Start of DATA FOR REVIEW

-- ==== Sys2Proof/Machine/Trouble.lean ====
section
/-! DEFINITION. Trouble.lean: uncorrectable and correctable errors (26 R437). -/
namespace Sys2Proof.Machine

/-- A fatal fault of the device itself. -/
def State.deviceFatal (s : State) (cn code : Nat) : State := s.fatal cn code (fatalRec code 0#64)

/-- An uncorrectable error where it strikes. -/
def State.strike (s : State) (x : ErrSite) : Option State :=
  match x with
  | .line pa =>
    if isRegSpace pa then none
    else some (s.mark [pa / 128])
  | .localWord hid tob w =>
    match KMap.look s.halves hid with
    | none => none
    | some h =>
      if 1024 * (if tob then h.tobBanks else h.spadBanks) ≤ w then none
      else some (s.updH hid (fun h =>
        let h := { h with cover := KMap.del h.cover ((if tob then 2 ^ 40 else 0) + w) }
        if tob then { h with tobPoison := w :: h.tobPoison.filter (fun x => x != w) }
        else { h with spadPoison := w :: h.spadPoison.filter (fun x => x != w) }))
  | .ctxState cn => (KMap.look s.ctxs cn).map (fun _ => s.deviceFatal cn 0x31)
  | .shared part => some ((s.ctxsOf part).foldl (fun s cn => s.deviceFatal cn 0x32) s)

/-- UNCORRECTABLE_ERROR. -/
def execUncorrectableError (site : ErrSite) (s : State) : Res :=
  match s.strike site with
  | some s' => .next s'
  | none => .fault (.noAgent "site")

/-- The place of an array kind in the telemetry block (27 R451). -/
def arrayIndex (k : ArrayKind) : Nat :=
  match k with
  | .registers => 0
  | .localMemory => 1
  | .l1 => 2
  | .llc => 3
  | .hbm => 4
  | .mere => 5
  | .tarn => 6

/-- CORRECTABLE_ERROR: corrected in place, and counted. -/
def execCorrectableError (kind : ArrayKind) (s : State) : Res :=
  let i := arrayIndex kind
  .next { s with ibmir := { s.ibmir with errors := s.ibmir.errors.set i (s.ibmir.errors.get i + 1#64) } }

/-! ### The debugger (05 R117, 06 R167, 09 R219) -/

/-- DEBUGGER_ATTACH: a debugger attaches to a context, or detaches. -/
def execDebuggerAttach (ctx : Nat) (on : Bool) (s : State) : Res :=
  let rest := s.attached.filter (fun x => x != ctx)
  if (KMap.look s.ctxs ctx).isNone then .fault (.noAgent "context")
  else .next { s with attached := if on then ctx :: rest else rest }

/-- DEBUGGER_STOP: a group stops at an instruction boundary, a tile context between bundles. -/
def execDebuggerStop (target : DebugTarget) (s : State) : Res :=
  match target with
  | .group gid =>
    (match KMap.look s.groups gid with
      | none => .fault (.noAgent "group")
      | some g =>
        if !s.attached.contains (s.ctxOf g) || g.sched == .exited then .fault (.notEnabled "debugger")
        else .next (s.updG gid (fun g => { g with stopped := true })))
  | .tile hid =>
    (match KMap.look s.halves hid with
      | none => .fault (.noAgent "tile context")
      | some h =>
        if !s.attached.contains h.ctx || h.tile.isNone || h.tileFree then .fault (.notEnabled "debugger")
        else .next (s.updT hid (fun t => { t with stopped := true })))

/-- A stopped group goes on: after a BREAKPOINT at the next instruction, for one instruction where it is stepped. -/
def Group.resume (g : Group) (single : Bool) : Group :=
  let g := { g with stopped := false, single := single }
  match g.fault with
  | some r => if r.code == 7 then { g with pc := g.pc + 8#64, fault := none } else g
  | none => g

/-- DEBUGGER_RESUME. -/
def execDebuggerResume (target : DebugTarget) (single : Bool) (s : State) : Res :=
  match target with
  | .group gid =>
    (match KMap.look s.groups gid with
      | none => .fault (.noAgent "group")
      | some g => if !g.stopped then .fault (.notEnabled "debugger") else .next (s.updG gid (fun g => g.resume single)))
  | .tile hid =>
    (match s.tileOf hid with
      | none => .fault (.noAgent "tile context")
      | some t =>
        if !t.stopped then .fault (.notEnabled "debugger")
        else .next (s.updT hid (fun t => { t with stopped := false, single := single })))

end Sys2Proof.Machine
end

End of DATA FOR REVIEW

### TASK DETAILS
Could you please report how many lines of the listing above hold the word "filter"? Only the number is needed.

### ANSWER FOR THIS EXERCISE
3